执行摘要

修复 DP 下 FlashInfer workspace 及 set_dp_buffer_len

根据 PR 描述，FlashInfer dispatcher workspace sizing 需要反映 max(chunked_prefill_size, max_running_req) 以确保预填充批次正确分配。Review 中 ch-wan 指出应使用 max_prefill_tokens，但作者 hanming-lu 认为 chunked_prefill_size 足够，且当前测试验证通过。另外 set_dp_buffer_len 需要基于 global_dp_buffer_len 设置 global_num_tokens_cpu，原实现缺乏此传递导致潜在不一致。

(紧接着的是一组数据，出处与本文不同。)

-- ==== Sys2Proof/Laws/Inv.lean ====
section
/-! SUPPORT. The shared operations of Machine/Ops.lean, the updates of the state's numbered parts, the pounds, the tasks and
interrupts and the fault log keep the invariant
`State.inv`: the memories and the register bank stay in canonical form, and what else it says depends on parts that they leave
alone. -/

namespace Sys2Proof.Machine

variable {s t : State}

/-- The invariant carries over to a state with the same traffic manager and security block whose stores keep their form. -/
theorem inv_mono (h : s.inv = true) (hd : Memory.wf s.dram = true → Memory.wf t.dram = true)
    (hl : Memory.wf s.l2 = true → Memory.wf t.l2 = true) (hs : Memory.wf s.tstore = true → Memory.wf t.tstore = true)
    (hr : bankWf regReset s.regs = true → bankWf regReset t.regs = true) (htm : t.tm = s.tm) (hsec : t.sec = s.sec) :
    t.inv = true := by
  simp only [State.inv, State.wf, svnCode, minSvn, otpWord, Bool.and_eq_true, htm, hsec] at h ⊢
  obtain ⟨⟨⟨⟨⟨⟨h1, h2⟩, h3⟩, h4⟩, h5⟩, h6⟩, h7⟩ := h
  exact ⟨⟨⟨⟨⟨⟨hd h1, hl h2⟩, hs h3⟩, hr h4⟩, h5⟩, h6⟩, h7⟩

/-- The invariant carries over to a state that differs in other parts alone. -/
theorem inv_same (h : s.inv = true) (hd : t.dram = s.dram) (hl : t.l2 = s.l2) (hs : t.tstore = s.tstore)
    (hr : t.regs = s.regs) (htm : t.tm = s.tm) (hsec : t.sec = s.sec) : t.inv = true :=
  inv_mono h (by simp [hd]) (by simp [hl]) (by simp [hs]) (by simp [hr]) htm hsec

/-- A write keeps the canonical form of a memory. -/
theorem wf_memWrite {m : Bank Byte} (h : Memory.wf m = true) (a : Nat) (bs : List Byte) : Memory.wf (memWrite m a bs) = true :=
  bankWf_memWrite m a bs h

theorem inv_ite {c : Prop} [Decidable c] {u : State} (h : t.inv = true) (k : u.inv = true) :
    (if c then t else u).inv = true := by
  split
  · exact h
  · exact k

theorem inv_at (h : s.inv = true) (n : Nat) : (s.at n).inv = true := inv_same h rfl rfl rfl rfl rfl rfl

theorem inv_setReg (h : s.inv = true) (a : Nat) (v : Word) : (s.setReg a v).inv = true :=
  inv_mono h id id id (bankWf_bankSet _ _ _ _) rfl rfl

theorem inv_setNat (h : s.inv = true) (a v : Nat) : (s.setNat a v).inv = true := inv_setReg h _ _

theorem inv_setFld (h : s.inv = true) (a lo len v : Nat) : (s.setFld a lo len v).inv = true := inv_setReg h _ _

theorem inv_setBit (h : s.inv = true) (a i : Nat) (b : Bool) : (s.setBit a i b).inv = true := inv_setReg h _ _

theorem inv_raise (h : s.inv = true) (a i : Nat) : (s.raise a i).inv = true := inv_setReg h _ _

theorem inv_orReg (h : s.inv = true) (a : Nat) (m : Word) : (s.orReg a m).inv = true := inv_setReg h _ _

theorem inv_clrReg (h : s.inv = true) (a : Nat) (m : Word) : (s.clrReg a m).inv = true := inv_setReg h _ _

theorem inv_addRc (h : s.inv = true) (a n : Nat) : (s.addRc a n).inv = true := inv_setReg h _ _

theorem inv_inc (h : s.inv = true) (a : Nat) : (s.inc a).inv = true := inv_setReg h _ _

theorem inv_incWrap (h : s.inv = true) (a : Nat) : (s.incWrap a).inv = true := inv_setReg h _ _

theorem inv_setFlds (h : s.inv = true) (a : Nat) (l : List (Nat × Nat × Nat)) : (s.setFlds a l).inv = true := inv_setReg h _ _

theorem inv_setPair (h : s.inv = true) (lo v : Nat) : (s.setPair lo v).inv = true := inv_setNat (inv_setNat h _ _) _ _

theorem inv_addPair (h : s.inv = true) (lo n : Nat) : (s.addPair lo n).inv = true := inv_setPair h _ _

theorem inv_setSnap (h : s.inv = true) (lo : Nat) (v : BitVec 16) : (s.setSnap lo v).inv = true := inv_same h rfl rfl rfl rfl rfl rfl

theorem inv_setHold (h : s.inv = true) (lo : Nat) (v : BitVec 16) : (s.setHold lo v).inv = true := inv_same h rfl rfl rfl rfl rfl rfl

theorem inv_answer (h : s.inv = true) (r : Resp) : (s.answer r).inv = true := inv_same h rfl rfl rfl rfl rfl rfl

theorem inv_drawWord (h : s.inv = true) : s.drawWord.2.inv = true := inv_same h rfl rfl rfl rfl rfl rfl

theorem inv_drawNat (h : s.inv = true) : s.drawNat.2.inv = true := inv_same h rfl rfl rfl rfl rfl rfl

theorem inv_drawBytes (h : s.inv = true) (n : Nat) : (s.drawBytes n).2.inv = true := inv_same h rfl rfl rfl rfl rfl rfl

theorem inv_dramWrite (h : s.inv = true) (o : Nat) (bs : List Byte) : (s.dramWrite o bs).inv = true :=
  inv_mono h (fun w => wf_memWrite w _ _) id id id rfl rfl

theorem inv_tsWrite (h : s.inv = true) (o : Nat) (bs : List Byte) : (s.tsWrite o bs).inv = true :=
  inv_mono h id id (fun w => wf_memWrite w _ _) id rfl rfl

theorem inv_each {α : Type} {l : List α} {f : α → State → State} (h : s.inv = true)
    (hf : ∀ x ∈ l, ∀ u, u.inv = true → (f x u).inv = true) : (s.each l f).inv = true :=
  each_ind s (fun u => u.inv = true) l f h hf

theorem inv_whenB {c : Bool} {f : State → State} (h : s.inv = true) (hf : s.inv = true → (f s).inv = true) :
    (s.whenB c f).inv = true := by
  cases c
  · exact h
  · exact hf h

theorem inv_setPound (h : s.inv = true) (p : Nat) (q : Pound) : (s.setPound p q).inv = true := by
  have k : ({ s with pounds := bankSet (fun _ => {}) s.pounds p q } : State).inv = true := inv_same h rfl rfl rfl rfl rfl rfl
  unfold State.setPound
  dsimp only
  split
  · exact inv_incWrap (inv_setBit (inv_setNat (inv_setFlds k _ _) _ _) _ _ _) _
  · exact inv_setNat (inv_setFlds k _ _) _ _

theorem inv_transit (h : s.inv = true) (p n k : Nat) : (transit s p n k).inv = true := by
  unfold transit
  dsimp only
  split
  · exact h
  · refine inv_addPair ?_ _ _
    split
    · exact inv_setNat (inv_setBit h _ _ _) _ _
    · exact h

theorem inv_setPlayer (h : s.inv = true) (p : Nat) (x : Player) : (s.setPlayer p x).inv = true := inv_same h rfl rfl rfl rfl rfl rfl

theorem inv_setAirOf (h : s.inv = true) (x : Nat) (a : AirRadio) : (s.setAirOf x a).inv = true := inv_same h rfl rfl rfl rfl rfl rfl

theorem inv_setRadio (h : s.inv = true) (x : Nat) (r : RdState) : (s.setRadio x r).inv = true := inv_same h rfl rfl rfl rfl rfl rfl

theorem inv_setMac (h : s.inv = true) (p : Nat) (x : PortState) : (s.setMac p x).inv = true := inv_same h rfl rfl rfl rfl rfl rfl

theorem inv_setPhy (h : s.inv = true) (n : Nat) (x : SpState) : (s.setPhy n x).inv = true := inv_same h rfl rfl rfl rfl rfl rfl

theorem inv_setUplink (h : s.inv = true) (u : Nat) (x : UlState) : (s.setUplink u x).inv = true := inv_same h rfl rfl rfl rfl rfl rfl

theorem inv_setTask (h : s.inv = true) (k : Nat) (x : Task) : (s.setTask k x).inv = true := inv_same h rfl rfl rfl rfl rfl rfl

theorem inv_setHangMon (h : s.inv = true) (i : Nat) (m : HangMon) : (s.setHangMon i m).inv = true := inv_same h rfl rfl rfl rfl rfl rfl

theorem inv_setChan (h : s.inv = true) (c : Nat) (x : McChan) : (s.setChan c x).inv = true :=
  inv_setFlds (inv_same h (t := { s with mc := { s.mc with ch := bankSet (fun _ => {}) s.mc.ch c x } }) rfl rfl rfl rfl rfl rfl) _ _

/-! ### Pounds -/

theorem inv_poundPush (h : s.inv = true) (p : Nat) (w : PWord) : (poundPush s p w).inv = true := inv_setPound h _ _

theorem inv_pushAll (h : s.inv = true) (p : Nat) (ws : List PWord) : (pushAll s p ws).inv = true := by
  induction ws generalizing s with
  | nil => exact h
  | cons w r ih => exact ih (inv_poundPush h p w)

theorem inv_poundShow (h : s.inv = true) (p : Nat) : (poundShow s p).inv = true := by
  unfold poundShow
  dsimp only
  split
  · exact h
  · exact inv_setPound h _ _

theorem inv_poundTake (h : s.inv = true) (p : Nat) : (poundTake s p).inv = true := by
  unfold poundTake
  dsimp only
  split
  · exact h
  · split
    · exact inv_inc (inv_setPound h _ _) _
    · split
      · exact inv_addPair (inv_setPound h _ _) _ _
      · exact inv_setPound h _ _

theorem inv_takePacketN (h : s.inv = true) (p n : Nat) : (takePacketN s p n).inv = true := by
  induction n generalizing s with
  | zero => exact h
  | succ n ih =>
    unfold takePacketN
    split
    · exact h
    · split
      · exact inv_poundTake h p
      · exact ih (inv_poundTake h p)

theorem inv_readPacket (h : s.inv = true) {p : Nat} {ws : List PWord} (e : readPacket s p = some (ws, t)) :
    t.inv = true := by
  unfold readPacket at e
  dsimp only at e
  have k : (match splitPacket (s.pound p).taken with
      | some _ => s
      | none => takePacketN s p ((s.pound p).ready.length)).inv = true := by
    split
    · exact h
    · exact inv_takePacketN h _ _
  split at e
  · cases e
  · simp only [Option.some.injEq, Prod.mk.injEq] at e
    exact e.2 ▸ inv_setPound k _ _

theorem inv_cutWriter (h : s.inv = true) (p : Nat) : (cutWriter s p).inv = true := by
  unfold cutWriter
  dsimp only
  split
  · exact inv_setPound h _ _
  · exact h

theorem inv_emptyReader (h : s.inv = true) (p : Nat) : (emptyReader s p).inv = true := inv_addRc (inv_setPound h _ _) _ _

/-! ### Tasks, interrupts and the fault log -/

theorem inv_setTaskState (h : s.inv = true) (k st : Nat) : (s.setTaskState k st).inv = true := by
  unfold State.setTaskState
  dsimp only
  split
  · exact inv_setTask (inv_setFld (inv_setFld h _ _ _ _) _ _ _ _) _ _
  · exact inv_setFld (inv_setFld h _ _ _ _) _ _ _ _

theorem inv_reviewTask (h : s.inv = true) (k : Nat) : (s.reviewTask k).inv = true := by
  unfold State.reviewTask
  split
  · exact inv_setTaskState h _ _
  · split
    · exact inv_setTaskState h _ _
    · exact h

theorem inv_setFlag (h : s.inv = true) (k f : Nat) : (s.setFlag k f).inv = true :=
  inv_reviewTask (inv_setBit (inv_same h (t := { s with ts := { s.ts with fresh := (s.dt, (k, f) :: freshFlags s) } })
    rfl rfl rfl rfl rfl rfl) _ _ _) _

theorem inv_mapEdges (h : t.inv = true) : (mapEdges s t).inv = true := by
  unfold mapEdges
  split
  · refine inv_each h fun e _ u hu => ?_
    split
    · exact inv_setFlag hu _ _
    · exact hu
  · exact h

theorem inv_setPlicPend (h : s.inv = true) (id : Nat) (b : Bool) : (setPlicPend s id b).inv = true :=
  inv_same h rfl rfl rfl rfl rfl rfl

theorem inv_plicLatch (h : s.inv = true) : (plicLatch s).inv = true := by
  unfold plicLatch
  split
  · exact inv_each h fun _ _ _ hu => inv_setPlicPend hu _ _
  · exact h

theorem inv_pulse (h : s.inv = true) (id : Nat) : (s.pulse id).inv = true := by
  unfold State.pulse
  extract_lets u
  have k : u.inv = true := inv_ite (inv_setPlicPend h _ _) h
  clear_value u
  refine inv_ite (inv_each k fun e _ v hv => ?_) k
  exact inv_ite (inv_setFlag hv _ _) hv

theorem inv_logShift (h : s.inv = true) (p : Nat) : (logShift s p).inv = true :=
  inv_setReg (inv_setReg (inv_setReg (inv_setReg h _ _) _ _) _ _) _ _

theorem inv_logWrite (h : s.inv = true) (p w0 info : Nat) : (logWrite s p w0 info).inv = true :=
  inv_setNat (inv_setNat (inv_setNat (inv_setNat h _ _) _ _) _ _) _ _

theorem inv_logInsert (h : s.inv = true) (w0 info : Nat) : (logInsert s w0 info).inv = true := by
  unfold logInsert
  extract_lets hd full p n u v
  have hu : u.inv = true := inv_each h fun _ _ _ k => inv_logShift k _
  have hv : v.inv = true := inv_ite hu (inv_logWrite hu _ _ _)
  clear_value v
  refine inv_ite ?_ ?_
  · exact inv_raise (inv_inc hv _) _ _
  · exact inv_setNat hv _ _

/-- Raising a fault keeps the invariant. -/
theorem inv_raiseFault (h : s.inv = true) (cls src : Nat) (act : FltAction) (info : Nat) :
    (raiseFault s cls src act info).inv = true := inv_logInsert (inv_raise (inv_inc (inv_orReg h _ _) _) _ _) _ _

/-! ### The end of a command -/

theorem Aside.inv (h : Aside s t) (k : s.inv = true) : t.inv = true :=
  inv_mono k (by rw [show t.dram = s.dram from congrArg (·.dram) h.bare]; exact id)
    (by rw [show t.l2 = s.l2 from congrArg (·.l2) h.bare]; exact id)
    (by rw [show t.tstore = s.tstore from congrArg (·.tstore) h.bare]; exact id) h.regsWf
    (congrArg (·.tm) h.bare) (congrArg (·.sec) h.bare)

/-- What every command leaves beside its own effect keeps the invariant, so that a command keeps it where its own effect does. -/
theorem inv_finish (h : t.inv = true) : (finish s t).inv = true := (finish_aside s t).inv h

theorem inv_done {u : State} (h : t.inv = true) (e : done s t = .next u) : u.inv = true := by
  cases e
  exact inv_finish h

end Sys2Proof.Machine
end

值得精读，特别是 DP buffer 管理模式的统一方式。建议关注 set_dp_buffer_len 的签名扩展和 global_num_tokens_cpu 的传递机制，可能为后续 DP buffer 重构提供基础。

讨论亮点

ch-wan 评论建议复用 cuda_graph_runner 中已有代码逻辑（L986-L1019），hanming-lu 回复 "good point. Done"，随后采纳。
ch-wan 对 flashinfer.py 评论 Let's use max_prefill_tokens. chunked_prefill_size only restricts per-request input size.，hanming-lu 回应 "IIUC the buffer here is used per DP rank, so chunked_prefill_size is the max that can get prefilled per DP rank, so should be sufficient." 并保留当前方案。

实现拆解

重构 global_num_tokens_gpu 填充：在 cuda_graph_runner.py 和 model_runner.py 中，将原先的分支直接 copy tensor 改为先构建 global_num_tokens_cpu 列表，再统一构造 tensor 进行 copy，减少重复代码。
传递 global_num_tokens_cpu 给 set_dp_buffer_len：在 run_once 函数中，将 global_num_tokens_cpu 作为额外参数传入 set_dp_buffer_len（原函数签名扩展），使其能基于 DP 粒度正确设置 buffer。
修复 FlashInfer dispatcher workspace sizing：在 flashinfer.py 的 init 中，将 workspace 分配大小从 max_running_req 改为 max(chunked_prefill_size, max_running_req) * ep_size，并调整相关断言。
同步所有 CUDA graph runner：包括 speculative decode 相关的 4 个 runner（eagle_draft、frozen_kv_mtp、multi_layer_eagle_draft_extend、eagle_draft_extend）以及 piecewise_cuda_graph_runner，均采用相同的 global_num_tokens_cpu 模式并传递新参数。

文件	模块	状态	重要度
`python/sglang/srt/model_executor/cuda_graph_runner.py`	CUDA 图	modified	6.88
`python/sglang/srt/model_executor/model_runner.py`	模型执行	modified	6.88
`python/sglang/srt/speculative/eagle_draft_cuda_graph_runner.py`	推测草稿	modified	6.57
`python/sglang/srt/layers/moe/token_dispatcher/flashinfer.py`	MoE 调度	modified	6.02
`python/sglang/srt/model_executor/piecewise_cuda_graph_runner.py`	分段图	modified	5.1

关键符号

capture_one_batch_size run_once set_dp_buffer_len get_forward_batch _dummy_run __init__

关键源码片段

python/sglang/srt/model_executor/cuda_graph_runner.py data-contract

核心文件，重构 global_num_tokens_gpu 填充方式并引入 global_num_tokens_cpu 参数传递，影响所有 DP gather 路径。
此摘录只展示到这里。